-- ==== Sys2Proof/Laws/Keeps.lean ====
section
/-! SUPPORT. What each shared operation leaves alone, said once: every block that the operation cannot change. -/

namespace Sys2Proof.Machine

/-- An operation repeated over a list keeps what each application keeps. -/
theorem foldl_keeps {α β : Type} (g : State → β) (f : State → α → State) (h : ∀ s a, g (f s a) = g s) :
    ∀ (l : List α) (s : State), g (l.foldl f s) = g s
  | [], _ => rfl
  | a :: l, s => by rw [List.foldl_cons, foldl_keeps g f h l (f s a), h s a]

@[simp] theorem State.leaveSource_keeps (s : State) (k : ToneKind) :
    (s.leaveSource k).pending = s.pending ∧ (s.leaveSource k).now = s.now ∧
      (s.leaveSource k).fresh = s.fresh ∧ (s.leaveSource k).straps = s.straps ∧
      (s.leaveSource k).periods = s.periods ∧ (s.leaveSource k).scanner = s.scanner ∧
      (s.leaveSource k).lines = s.lines ∧ (s.leaveSource k).collector = s.collector ∧
      (s.leaveSource k).pool = s.pool ∧ (s.leaveSource k).ring = s.ring ∧ (s.leaveSource k).power = s.power ∧
      (s.leaveSource k).test = s.test ∧ (s.leaveSource k).highway = s.highway ∧
      (s.leaveSource k).sli = s.sli ∧ (s.leaveSource k).mode = s.mode := by
  unfold State.leaveSource
  try dsimp only
  (repeat' split) <;> simp

@[simp] theorem State.joinSource_keeps (s : State) (k : ToneKind) :
    (s.joinSource k).pending = s.pending ∧ (s.joinSource k).now = s.now ∧
      (s.joinSource k).fresh = s.fresh ∧ (s.joinSource k).straps = s.straps ∧
      (s.joinSource k).periods = s.periods ∧ (s.joinSource k).scanner = s.scanner ∧
      (s.joinSource k).lines = s.lines ∧ (s.joinSource k).collector = s.collector ∧
      (s.joinSource k).pool = s.pool ∧ (s.joinSource k).ring = s.ring ∧ (s.joinSource k).power = s.power ∧
      (s.joinSource k).test = s.test ∧ (s.joinSource k).highway = s.highway ∧ (s.joinSource k).sli = s.sli ∧
      (s.joinSource k).mode = s.mode := by
  unfold State.joinSource
  try dsimp only
  (repeat' split) <;> simp

@[simp] theorem State.setTone_keeps (s : State) (n : LineNo) (t : Option ToneKind) :
    (s.setTone n t).pending = s.pending ∧ (s.setTone n t).now = s.now ∧ (s.setTone n t).fresh = s.fresh ∧
      (s.setTone n t).straps = s.straps ∧ (s.setTone n t).periods = s.periods ∧
      (s.setTone n t).scanner = s.scanner ∧ (s.setTone n t).collector = s.collector ∧
      (s.setTone n t).pool = s.pool ∧ (s.setTone n t).ring = s.ring ∧ (s.setTone n t).power = s.power ∧
      (s.setTone n t).test = s.test ∧ (s.setTone n t).highway = s.highway ∧ (s.setTone n t).sli = s.sli ∧
      (s.setTone n t).mode = s.mode := by
  unfold State.setTone
  try dsimp only
  (repeat' split) <;> simp

@[simp] theorem State.examine_keeps (s : State) :
    (s.examine).pending = s.pending ∧ (s.examine).now = s.now ∧ (s.examine).fresh = s.fresh ∧
      (s.examine).straps = s.straps ∧ (s.examine).periods = s.periods ∧ (s.examine).scanner = s.scanner ∧
      (s.examine).lines = s.lines ∧ (s.examine).collector = s.collector ∧ (s.examine).pool = s.pool ∧
      (s.examine).ring = s.ring ∧ (s.examine).tones = s.tones ∧ (s.examine).test = s.test ∧
      (s.examine).highway = s.highway ∧ (s.examine).mode = s.mode := by
  unfold State.examine
  dsimp only
  (repeat' split) <;> simp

****************************************

__About this exercise__
Go through the records and count the lines that include the string "operation"; state that number alone.

__Answer to this exercise__
2